WHAT TO WORK ON:
Return every line of the entries that includes the word "deviceFaults".

----

/-! ### Every command -/

/-- A product is left without error, or a dispatch has failed, which needs DEVICE_FAULTS = 1. -/
theorem State.product_cases (s : State) (v : Variant) (rd : SlotNo) (a b : BitMatrix) :
    (s.product v rd a b).errCode = 0 ∨
      (s.config.deviceFaults = true ∧ DispatchFailed s (s.product v rd a b) rd) := by
  have hgpu {k : Kernel} (hk : GpuKernel v k) : (s.product v rd a b).errCode = 0 ∨
      (s.config.deviceFaults = true ∧ DispatchFailed s (s.product v rd a b) rd) := by
    obtain ⟨hfailed, hok, -⟩ := hk.outcome s rd a b
    cases hf : s.failsMultiply v with
    | false => exact .inl (hok hf)
    | true =>
      refine .inr ⟨?_, hfailed hf⟩
      by_contra hno
      simp [State.failsMultiply, dispatchFails_of_no_faults (by simpa using hno)] at hf
  cases v with
  | muls | mulv => exact .inl rfl
  | mulvg => exact hgpu .mulvg
  | mult => exact hgpu .mult
  | mul4r => exact hgpu .mul4r

theorem destSlot_mulCommand (v : Variant) (rd ra rb : SlotNo) :
    destSlot (mulCommand v rd ra rb) = some rd := by cases v <;> rfl

theorem isQuery_mulCommand (v : Variant) (rd ra rb : SlotNo) :
    isQuery (mulCommand v rd ra rb) = false := by cases v <;> rfl

/-- The ways for a multiply to end: without error, with an error of its front end, or with a failed
dispatch. -/
theorem exec_mulCommand_cases (h : exec (mulCommand v rd ra rb) s = .next t) :
    t.errCode = 0 ∨ (∃ e, e ≠ .deviceFault ∧ t = s.raise e) ∨
      (s.config.deviceFaults = true ∧ DispatchFailed s t rd) := by
  rw [exec_mulCommand] at h
  cases h
  obtain ⟨e, he, hfault, -⟩ | ⟨a, b, -, -, -, he⟩ := s.multiply_cases v rd ra rb (s.product v rd)
  · exact .inr (.inl ⟨e, hfault, he⟩)
  · rw [he]
    exact (s.product_cases v rd a b).imp_right .inr

/-- Command `i` has ended without error, with an error raised before anything was changed, or with a failed
dispatch. -/
def EndsPrecisely (i : Instr) (s t : State) : Prop :=
  t.errCode = 0 ∨ (∃ e, t = s.raise e) ∨ ∃ rd, destSlot i = some rd ∧ DispatchFailed s t rd

theorem exec_endsPrecisely {i : Instr} (h : exec i s = .next t) : EndsPrecisely i s t := by
  have hraise (e) : EndsPrecisely i s (s.raise e) := .inr (.inl ⟨e, rfl⟩)
  have hmul (v rd ra rb) (h : exec (mulCommand v rd ra rb) s = .next t) :
      EndsPrecisely (mulCommand v rd ra rb) s t :=
    (exec_mulCommand_cases h).imp_right <| Or.imp (fun ⟨e, _, he⟩ => ⟨e, he⟩)
      fun ⟨_, hf⟩ => ⟨rd, destSlot_mulCommand v rd ra rb, hf⟩
  cases i with
  | malloc rd => cases h; exact State.constructIn_rule hraise fun _ _ _ => .inl rfl
  | mtrans rd ra =>
    cases h
    exact State.withSlot_rule hraise fun _ _ => State.constructIn_rule hraise fun _ _ _ => .inl rfl
  | meq ra rb =>
    cases h
    exact State.withSlot_rule hraise fun _ _ => State.withSlot_rule hraise fun _ _ => .inl rfl
  | mfree | mget | mset | mrand | mrdw | mwrw | mdim =>
    cases h
    exact State.withSlot_rule hraise fun _ _ => .inl rfl
  | muls rd ra rb => exact hmul .muls rd ra rb h
  | mulv rd ra rb => exact hmul .mulv rd ra rb h
  | mulvg rd ra rb => exact hmul .mulvg rd ra rb h
  | mult rd ra rb => exact hmul .mult rd ra rb h
  | mul4r rd ra rb => exact hmul .mul4r rd ra rb h

/-- An error raised with no device and no temporary held writes STATUS alone. -/
theorem State.raise_of_no_phase (hd : s.device = none) (ht : s.temp = none) (e : CmdError) :
    s.raise e = { s with busy := false, err := true, errCode := errorCode e } := by
  have hcode : errorCode e ≠ 0#8 := by cases e <;> decide
  simp [State.raise, State.complete, hcode, hd, ht]

/-- Settles O23: an error is raised before any change, and a failed dispatch redraws the words of RD alone. -/
theorem failuresArePrecise : Obligations.FailuresArePrecise := by
  intro i s t hd ht h hne
  have hend := commandEnd_of_exec h
  obtain hok | ⟨e, rfl⟩ | ⟨rd, hrd, hf⟩ := exec_endsPrecisely h
  · exact absurd hok hne
  · exact .inl (State.raise_of_no_phase hd ht e)
  · have hresult : t.result = s.result := by
      by_contra hr
      exact hne (hend.result hr).2
    refine .inr ⟨hf.errCode, hend.control, hresult, hf.errCode ▸ hend.completed,
      fun j => ⟨hend.slots j, ?_⟩⟩
    by_cases hj : rd = j
    · subst hj
      refine ⟨hf.invalid, fun x hx => ?_⟩
      obtain ⟨y, hy, hrows, hcols, hwpr, -⟩ := hf.drawn x hx
      exact ⟨y, hy, hrows, hcols, hwpr⟩
    · have hsame : t.slot j = s.slot j := hend.slots j (by simpa [hrd] using hj)
      exact ⟨fun hx => hsame.trans hx, fun x hx => ⟨x, hsame.trans hx, rfl, rfl, rfl⟩⟩

/-! ### DeviceFault (R209) -/

/-- Of all commands only a multiply has the code of DeviceFault in its rows. -/
theorem mulCommand_of_fault_code {i : Instr} (h : 3 ∈ errorCodes i) :
    ∃ v rd ra rb, i = mulCommand v rd ra rb := by
  cases i with
  | mulvg rd ra rb => exact ⟨.mulvg, rd, ra, rb, rfl⟩
  | mult rd ra rb => exact ⟨.mult, rd, ra, rb, rfl⟩
  | mul4r rd ra rb => exact ⟨.mul4r, rd, ra, rb, rfl⟩
  | _ => simp [errorCodes] at h

theorem eq_deviceFault_of_errorCode {e : CmdError} (h : errorCode e = 3) : e = .deviceFault := by
  cases e with
  | deviceFault => rfl
  | _ => cases h

/-- With DEVICE_FAULTS = 0 no command ends with DeviceFault. -/
theorem exec_errCode_ne_fault {i : Instr} (hno : s.config.deviceFaults = false)
    (h : exec i s = .next t) : t.errCode ≠ 3 := by
  intro h3
  have hcode : t.errCode = 0 ∨ t.errCode ∈ errorCodes i := errorCodesPerCommand i s t h
  rw [h3] at hcode
  obtain ⟨v, rd, ra, rb, rfl⟩ := mulCommand_of_fault_code (hcode.resolve_left (by decide))
  obtain hok | ⟨e, he, rfl⟩ | ⟨hf, -⟩ := exec_mulCommand_cases h
  · simp [hok] at h3
  · exact he (eq_deviceFault_of_errorCode h3)
  · simp [hno] at hf

/-- The environment's move fails a dispatch only when DEVICE_FAULTS = 1 and before it is complete. -/
theorem State.deviceFail_eq_self
    (h : s.config.deviceFaults = false ∨ ∃ d, s.device = some d ∧ d.finished = true) :
    s.deviceFail = s := by
  unfold State.deviceFail
  split
  · rfl
  · rename_i d hd
    obtain hf | ⟨e, he, hfin⟩ := h
    · simp [hf]
    · obtain rfl : d = e := by simpa [hd] using he
      simp [hfin]

theorem State.deviceFail_of_unfinished (hd : s.device = some d) (hfin : d.finished = false)
    (hf : s.config.deviceFaults = true) : s.deviceFail = s.failDevice d := by
  simp [State.deviceFail, hd, hfin, hf]

/-- Settles O42: the outcome of the dispatches of a multiply, and the environment's move. -/
theorem deviceFaultOutcome : Obligations.DeviceFaultOutcome := by
  refine ⟨fun v rd ra rb s a b h hv hf => ?multiply,
    fun s d rest hd hfin hf hs => ?move, fun _ _ _ => exec_errCode_ne_fault, fun s rest h hs => ?none⟩
  case multiply =>
    intro failed
    obtain ⟨k, hk⟩ := GpuKernel.exists_of_gpu hv
    obtain ⟨hfailed, hok, hn⟩ := hk.outcome s rd a b
    have horacle (n) : dispatchFails s.config n = Config.dispatchFails n := by
      rw [dispatchFails, hf, Bool.true_and]
    have hfails : s.failsMultiply v = failed := by
      rw [State.failsMultiply, horacle, horacle]
    rw [hfails] at hfailed hok
    rw [horacle] at hn
    have hcode : (s.product v rd a b).errCode = if failed = true then 3 else 0 := by
      split
      case isTrue h => exact (hfailed h).errCode
      case isFalse h => exact hok (by simpa using h)
    obtain ⟨hcompleted, hothers, hresult, hcontrol⟩ := (commandEnd_of_exec h.exec).frame
      (destSlot_mulCommand ..) (isQuery_mulCommand ..) hcode
    exact ⟨_, h.exec, hcompleted, hothers, hresult, hcontrol, hn,
      fun h => ⟨(hfailed h).draws, (hfailed h).invalid, (hfailed h).drawn⟩⟩
  case move =>
    have hstep : step s = .next (({ s with turns := rest } : State).failDevice d) :=
      (step_of_turns hs).trans (congrArg Host.Outcome.next
        (State.deviceFail_of_unfinished (s := { s with turns := rest }) hd hfin hf))
    obtain ⟨hcode, hdraws, hinvalid, hdrawn⟩ :=
      ({ s with turns := rest } : State).failDevice_failed d
    have hend : CommandEnd (mulCommand .mulvg d.dest 0 0) { s with turns := rest } _ :=
      .failDevice (d := d) rfl
    obtain ⟨hcompleted, hothers, hresult, hcontrol⟩ := hend.frame rfl rfl hcode
    exact ⟨_, hstep, hcompleted, hothers, hresult, hcontrol, hdraws, hinvalid, hdrawn⟩
  case none =>
    rw [step_of_turns hs]
    exact congrArg Host.Outcome.next (State.deviceFail_eq_self (s := { s with turns := rest }) h)

end Sys2Proof.Machine
end

section
/-! SUPPORT. Fetch-ors on one buffer (R89, R98): they commute, and each word collects its masks. -/

namespace Sys2Proof.Machine

/-- A fetch-or replaces one word of its buffer, if the buffer has it. -/
theorem Device.fetchOr_eq (d : Device) (x : Buf) (q : Nat) (mask : Word) :
    d.fetchOr x q mask = d.setBuf x ((d.buf x).modify q (· ||| mask)) := by
  rw [List.modify_eq_set]
  rfl

@[simp] theorem Device.setBuf_setBuf (d : Device) (x : Buf) (ws ws' : List Word) :
    (d.setBuf x ws).setBuf x ws' = d.setBuf x ws' := by cases x <;> rfl

theorem Device.fetchOr_comm (d : Device) (x : Buf) (q q' : Nat) (mask mask' : Word) :
    (d.fetchOr x q mask).fetchOr x q' mask' = (d.fetchOr x q' mask').fetchOr x q mask := by
  simp only [Device.fetchOr_eq, Device.buf_setBuf_self, Device.setBuf_setBuf]
  by_cases h : q = q'
  · subst h
    rw [List.modify_modify_eq, List.modify_modify_eq]
    refine congrArg (fun f => d.setBuf x ((d.buf x).modify q f)) (funext fun w => ?_)
    show w ||| mask ||| mask' = w ||| mask' ||| mask
    ac_rfl
  · rw [List.modify_modify_ne _ _ _ h]

/-- The fetch-ors of a list, first to last. -/
def Device.fetchOrs (d : Device) (x : Buf) (ops : List (Nat × Word)) : Device :=
  ops.foldl (fun e o => e.fetchOr x o.1 o.2) d

theorem Device.fetchOrs_cons (d : Device) (x : Buf) (o : Nat × Word) (ops : List (Nat × Word)) :
    d.fetchOrs x (o :: ops) = (d.fetchOr x o.1 o.2).fetchOrs x ops := rfl

/-- A word after a fetch-or. -/
theorem Device.word_fetchOr {d : Device} {x : Buf} {q : Nat} (hq : d.inRange x q = true) (p : Nat)
    (mask : Word) : (d.fetchOr x p mask).word x q =
      if p = q then d.word x q ||| mask else d.word x q := by
  rw [Device.fetchOr, Device.word_store]
  by_cases h : p = q
  · subst h; simp [hq]
  · simp [h, Ne.symm h]

theorem Device.fetchOrs_perm (d : Device) (x : Buf) {ops ops' : List (Nat × Word)}
    (h : ops.Perm ops') : d.fetchOrs x ops = d.fetchOrs x ops' :=
  h.foldl_eq' (fun o _ o' _ e => e.fetchOr_comm x o.1 o'.1 o.2 o'.2) d

/-- Word `q` after the fetch-ors is the old word ORed with the masks of those at `q`. -/
theorem Device.word_fetchOrs {d : Device} {x : Buf} {q : Nat} (hq : d.inRange x q = true)
    (ops : List (Nat × Word)) : (d.fetchOrs x ops).word x q =
      (ops.filter fun o => o.1 == q).foldl (fun w o => w ||| o.2) (d.word x q) := by
  induction ops generalizing d with
  | nil => rfl
  | cons o ops ih =>
    have hq' : (d.fetchOr x o.1 o.2).inRange x q = true := by
      simpa [Device.inRange, Device.fetchOr] using hq
    rw [Device.fetchOrs_cons, ih hq', Device.word_fetchOr hq, List.filter_cons]
    by_cases h : o.1 = q <;> simp [h]

/-- Settles O52, from the commutation of two fetch-ors and the word that each leaves. -/
theorem fetchOrsCommute : Obligations.FetchOrsCommute :=
  fun d x ops _ h => ⟨d.fetchOrs_perm x h, fun _ hq => Device.word_fetchOrs hq ops⟩

end Sys2Proof.Machine
end

section
/-! SUPPORT. The keys of a table of MUL4R (R284, R287): the count of a key's 1 bits, the next key with the same
count, and the lowest set bit. -/

namespace Sys2Proof.Machine

/-! ### Counting bits -/

/-- How many of the low `n` bits of `k` are 1. -/
def bitCount (n k : Nat) : Nat := (List.range n).countP fun b => k.testBit b

variable {n i k key : Nat}

@[simp] theorem bitCount_zero_left (k : Nat) : bitCount 0 k = 0 := rfl

theorem bitCount_succ (n k : Nat) :
    bitCount (n + 1) k = bitCount n k + if k.testBit n then 1 else 0 := by
  simp [bitCount, List.range_succ, List.countP_append, List.countP_singleton]

theorem bitCount_congr {k' : Nat} (h : ∀ b < n, k.testBit b = k'.testBit b) :
    bitCount n k = bitCount n k' :=
  List.countP_congr fun b hb => by rw [h b (List.mem_range.mp hb)]

theorem bitCount_le (n k : Nat) : bitCount n k ≤ n :=
  List.countP_le_length.trans_eq List.length_range

theorem pos_of_bitCount_pos (h : 0 < bitCount n k) : 0 < k := by
  obtain rfl | hk := Nat.eq_zero_or_pos k
  · simp [bitCount] at h
  · exact hk

/-- Bits past the size of a number add nothing. -/
theorem bitCount_add_of_lt (hk : k < 2 ^ n) (m : Nat) : bitCount (n + m) k = bitCount n k := by
  induction m with
  | zero => rfl
  | succ m ih =>
    have hbit : k.testBit (n + m) = false :=
      Nat.testBit_lt_two_pow (hk.trans_le (Nat.pow_le_pow_right (by decide) (Nat.le_add_right n m)))
    rw [← Nat.add_assoc, bitCount_succ, ih, hbit]
    rfl

/-- The popcount of a small number as a word (R16). -/
theorem popcount_ofNat (hk : k < 2 ^ 16) : popcount (BitVec.ofNat 64 k) = bitCount 16 k := by
  have hword : popcount (BitVec.ofNat 64 k) = bitCount 64 k :=
    List.countP_congr fun b hb => by
      rw [BitVec.getLsbD_ofNat, decide_eq_true (List.mem_range.mp hb), Bool.true_and]
  rw [hword, bitCount_add_of_lt hk 48]

theorem bitCount_two_mul (n k : Nat) : bitCount (n + 1) (2 * k) = bitCount n k := by
  induction n with
  | zero => simp [bitCount_succ]
  | succ n ih =>
    rw [bitCount_succ, ih, bitCount_succ, Nat.testBit_succ, Nat.mul_div_cancel_left k (by decide)]

/-- A number with `c` bits set is at least the one whose low `c` bits are set. -/
theorem two_pow_bitCount_le (n k : Nat) : 2 ^ bitCount n k ≤ k + 1 := by
  suffices 2 ^ bitCount n k ≤ k % 2 ^ n + 1 from
    this.trans (Nat.succ_le_succ (Nat.mod_le k _))
  induction n with
  | zero => simp [Nat.mod_one]
  | succ n ih =>
    rw [bitCount_succ, Nat.testBit_eq_decide_div_mod_eq, Nat.mod_pow_succ]
    obtain h | h := Nat.mod_two_eq_zero_or_one (k / 2 ^ n)
    · simpa [h] using ih
    · have hle : 2 ^ bitCount n k ≤ 2 ^ n := Nat.pow_le_pow_right (by decide) (bitCount_le n k)
      simp only [h, decide_true, if_true, Nat.pow_succ]
      omega

theorem bitCount_two_pow_sub_one (n p : Nat) : bitCount n (2 ^ p - 1) = min n p := by
  induction n with
  | zero => simp
  | succ n ih =>
    rw [bitCount_succ, ih, Nat.testBit_two_pow_sub_one]
    by_cases h : n < p <;> simp [h] <;> omega

/-- Clearing a set bit takes one from the count. -/
theorem bitCount_xor_two_pow (hi : i < n) (hk : k.testBit i = true) :
    bitCount n (k ^^^ 2 ^ i) + 1 = bitCount n k := by
  induction n with
  | zero => omega
  | succ n ih =>
    rw [bitCount_succ, bitCount_succ, Nat.testBit_xor, Nat.testBit_two_pow]
    by_cases h : i = n
    · subst h
      have hbelow : bitCount i (k ^^^ 2 ^ i) = bitCount i k :=
        bitCount_congr fun b hb => by simp [Nat.testBit_xor, Nat.testBit_two_pow_of_ne hb.ne']
      simp [hk, hbelow]
    · have hcount := ih (by omega)
      simp only [h, decide_false, Bool.xor_false]
      omega

/-! ### NextSamePopcount (R287) -/

theorem nextSamePopcount_eq (key : Nat) : nextSamePopcount key =
    (((List.range (key + 1)).map fun i => key + 1 + i).find? fun m =>
      bitCount 16 m == bitCount 16 key).getD 256 := rfl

----

REPLY:
      (s.config.deviceFaults = true ∧ DispatchFailed s (s.product v rd a b) rd) := by
      (s.config.deviceFaults = true ∧ DispatchFailed s (s.product v rd a b) rd) := by
      (s.config.deviceFaults = true ∧ DispatchFailed s t rd) := by
theorem exec_errCode_ne_fault {i : Instr} (hno : s.config.deviceFaults = false)
    (h : s.config.deviceFaults = false ∨ ∃ d, s.device = some d ∧ d.finished = true) :
    (hf : s.config.deviceFaults = true) : s.deviceFail = s.failDevice d := by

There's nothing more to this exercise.